I read Ananya Sinha’s article with trembling hands. I remembered the man who had helped me when I was young and desperate. The man who had saved me. The man the world had condemned to ten years in prison!
A good man had been buried under a lie. And now, he had turned his back on a world that had done him the same.
I looked at the final words of her article. A quote from the Gita, perhaps given to her by the Inspector himself:
“Among thousands of men, only one strives for perfection. Among those who strive, only a rare soul knows Me in truth.”
Tears welled up in my eyes. Not just for him—but for all those wronged by the system, whose voices go unheard.
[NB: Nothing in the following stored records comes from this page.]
/-- R584: a fault source's units are counted apart; an event is a lasting fault when the unit's history holds at least
N − 1 events later than t − W, and a transient otherwise. -/
def Obligations.FaultHistories : Prop :=
  ∀ source unit lvl s,
    (∀ n, faultChannel source unit = some n → source = 0x10 ∨ source = 0x11 ∨ chanNotCounted s n = false) →
    ((countFault source unit lvl s).2 = true ↔
      (faultParams s source).1 - 1 ≤ ((s.faultUnit source unit).times.filter (fun x => decide (s.time < x + (faultParams s source).2 * 1000000000))).length) ∧
    (∀ source' unit', faultKey source' unit' ≠ faultKey source unit →
      (countFault source unit lvl s).1.faultUnit source' unit' = s.faultUnit source' unit') ∧
    ((countFault source unit lvl s).2 = true → ((countFault source unit lvl s).1.faultUnit source unit).lasting = sat32 ((s.faultUnit source unit).lasting + 1)) ∧
    ((countFault source unit lvl s).2 = false → ((countFault source unit lvl s).1.faultUnit source unit).transients = sat32 ((s.faultUnit source unit).transients + 1))

/-- R597 to R602, R496: measurements: what is sampled is held, with the lowest and highest since the clear; a load
test gives the resistance of the cell; ALM_N is released when the level and its 1 ms allow. R9, R389, R390: a write by
a master of the interconnect: what the access rules refuse is recorded and has no effect, what is no register is left
alone, and a register takes its value. -/
def Obligations.MeasurementsAndWrites : Prop :=
  ((∀ speed width s, s.pcie.training = true → Does (.pcieTrainingComplete speed width) s (fun t => t = { s with pcie := { s.pcie with
    up := true, mgmtUp := true, training := false, speed := speed, width := width, divergeSince := none } })) ∧
  (∀ speed width s, s.pcie.training = false → Does (.pcieTrainingComplete speed width) s (fun t => t = s)) ∧
  (∀ l s, s.batt.mainPower = true → l.length ≤ 10 → Does (.railSample l) s (fun t =>
    (∀ i v, l[i]? = some v → tfind t.health.railNow i = some (v % 65536) ∧
      (∀ x, tfind s.health.railMin i = some x → tfind t.health.railMin i = some (Nat.min x (v % 65536))) ∧
      (∀ x, tfind s.health.railMax i = some x → tfind t.health.railMax i = some (Nat.max x (v % 65536)))) ∧
    (∀ i, l.length ≤ i → tfind t.health.railNow i = tfind s.health.railNow i) ∧ t = { s with health := t.health })) ∧
  (∀ l s, s.batt.mainPower = true → (l.take 20).any (fun v => decide (1680 < v)) = false → Does (.temperatureSample l) s (fun t =>
    (∀ i v, i < 20 → l[i]? = some v → tfind t.health.temps i = some v) ∧ t = { s with health := { s.health with temps := t.health.temps } })) ∧
  (∀ mv s, s.batt.mainPower = true → Does (.batteryVoltageSample mv) s (fun t =>
    t = { s with health := { s.health with battMv := mv % 65536 } })) ∧
  (∀ v0 v1 s, s.batt.mainPower = true → 2600 ≤ s.health.battMv → (v0 - v1) * 500 ≤ s.cfg 0x2010 4 * 1000 → Does (.batteryLoadTest v0 v1) s (fun t =>
    t = { s with health := { s.health with battRes := (v0 - v1) * 500, battTest := s.time, charge := s.health.charge + 56 } })) ∧
  (∀ v0 v1 s, s.health.battMv < 2600 → Does (.batteryLoadTest v0 v1) s (fun t => t = s)) ∧
  (∀ s, s.batt.mainPower = true → s.pins.almForced = false → Does .almNAssertionExpiry s (fun t =>
    t.pins.alm0 = (decide (s.cfg 0x7004 1 ≤ levelHeld s) || (s.pins.alm0 && decide (s.time < s.pins.alm0At + 1000000))) ∧
    t.pins.alm1 = (decide (s.cfg 0x7004 2 ≤ levelHeld s) || (s.pins.alm1 && decide (s.time < s.pins.alm1At + 1000000))) ∧
    t = { s with pins := t.pins })) ∧
  (∀ s, s.batt.mainPower = false → Does .almNAssertionExpiry s (fun t => t = { s with pins := { s.pins with alm0 := false, alm1 := false } }))) ∧
  ((∀ master a size v w s, accessVerdict s master .write a size = some w →
    exec (.registerWrite master a size v) s = .next (logViolation master .write a w s)) ∧
  (∀ master a size v s, accessVerdict s master .write a size = none → isReg (resolve s master a) = false →
    Does (.registerWrite master a size v) s (fun t => t = s)) ∧
  (∀ master a size v u s, accessVerdict s master .write a size = none → isReg (resolve s master a) = true →
    regWrite master (resolve s master a) size (v % 2 ^ (8 * size)) s = .done u → Does (.registerWrite master a size v) s (fun t => t = u)))

/-- R10, R589: an RS counter stays at its largest value; reaching it sets the overflow flag, raises device event
0x8030, and no other counter changes but that of the full list. R495, R499: the level held is the highest level among
alarms that are ACTIVE or HELD. -/
def Obligations.CountersAndLevel : Prop :=
  (∀ i sub unit n s, ctrKey i sub unit ≠ ctrKey 0x9001 4 0 →
    (bumpBy i sub unit n s).count i sub unit = Nat.min (ctrMax i sub) (s.count i sub unit + n) ∧
    (s.count i sub unit < ctrMax i sub → ctrMax i sub ≤ s.count i sub unit + n →
      ctrKey i sub unit ∈ (bumpBy i sub unit n s).ovf ∧ Latched (bumpBy i sub unit n s) 0x8030 ∧
      (odKey i sub ∈ (bumpBy i sub unit n s).health.saturated ∨ 256 ≤ s.health.saturated.length)) ∧
    (∀ j, j ≠ ctrKey i sub unit → j ≠ ctrKey 0x9001 4 0 → tget 0 (bumpBy i sub unit n s).ctr j = tget 0 s.ctr j)) ∧
  (∀ s, (∀ e ∈ s.alarms, e.2.state ≠ .clear → e.2.raised ≤ levelHeld s) ∧
    (levelHeld s ≠ 0 → ∃ e ∈ s.alarms, e.2.state ≠ .clear ∧ e.2.raised = levelHeld s))

/-- A step takes the command at the front of the queue and is its meaning with the queue's rest; a word of the table
spells no command, as the table gives no row any bits (log 21); with no command waiting, device time advances by one
tick (the model's choice, log 1). -/
def Obligations.StepTakesFront : Prop :=
  (∀ c q s, s.pending = c :: q → step s = exec c { s with pending := q }) ∧
  (∀ nbits w (s : State), decodeTableWord nbits w = none ∧ s.withFetchWord nbits w = s) ∧
  (∀ s, s.pending = [] → ∃ h, step s = .next { s with time := s.time + 1, health := h } ∧
    ((s.time + 1) % 1000000 ≠ 0 → h = s.health))

/-- R611, R496, R467, R534, R455: what the part is right after reset: held until its release, both ALM_N low, no
command, no session, no alarm, every channel off, ports in DETECT; and memory in its canonical form. The lifecycle
MANUFACTURE with no fuse blown (log 88), and the empty master key register and erased flash (log 3), are the model's
choice. -/
def Obligations.ResetState : Prop :=
  State.reset.pending = [] ∧ State.reset.pins.held = true ∧ State.reset.pins.alm0 = true ∧ State.reset.pins.alm1 = true ∧
  State.reset.sessions = [] ∧ State.reset.mgmt.sess = [] ∧ (∀ n, (State.reset.chan n).data = .off) ∧
  (∀ p, (State.reset.frzPort p).state = .detect) ∧ (∀ a, (State.reset.alarm a).state = .clear) ∧ levelHeld State.reset = 0 ∧
  State.reset.life.state = .manufacture ∧ State.reset.life.fuses.rollback = 0 ∧ State.reset.ks.w0 = 0 ∧ State.reset.flash.cfg % 16 = 15 ∧
  (∀ p, State.reset.flash.page p = List.replicate 256 0xFF) ∧ memWf State.reset.mem = true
The man who saved me had become a ghost, a wandering spirit in the Himalayas. And yet, to me, he would always remain a riddle—a man wronged, and yet noble; shattered, yet deeply spiritual. A light snuffed out by injustice, but never fully extinguished.
It was too late by the time the truth came out. He was released, but he refused his badge, his salary arrears, or any compensation.
“The law is blind,” I thought. “Like him, many innocent souls rot in jails,unknown and unloved.”
Then he disappeared. Word spread that he had left for the Himalayas, with nothing but a small bag and a copy of the Bhagavad Gita.
I often sit and wonder: what made this man so complicated, so deeply misunderstood? A protector, then a suspect. A convict, then a sage.
Was he always spiritual, or did suffering force him to discover his divinity?
I never got to meet him again. Perhaps no one will. But sometimes, in the silence of the night, I remember his words to me on that train platform in Delhi:
“Keep struggling. You will find success one day.”
Yes, I did. But not before life taught me that a man is not one thing. A man's character is a riddle—full of shadows and light, grace and grief.
And sometimes, the ones who save us are the ones most in need of being saved and given protection.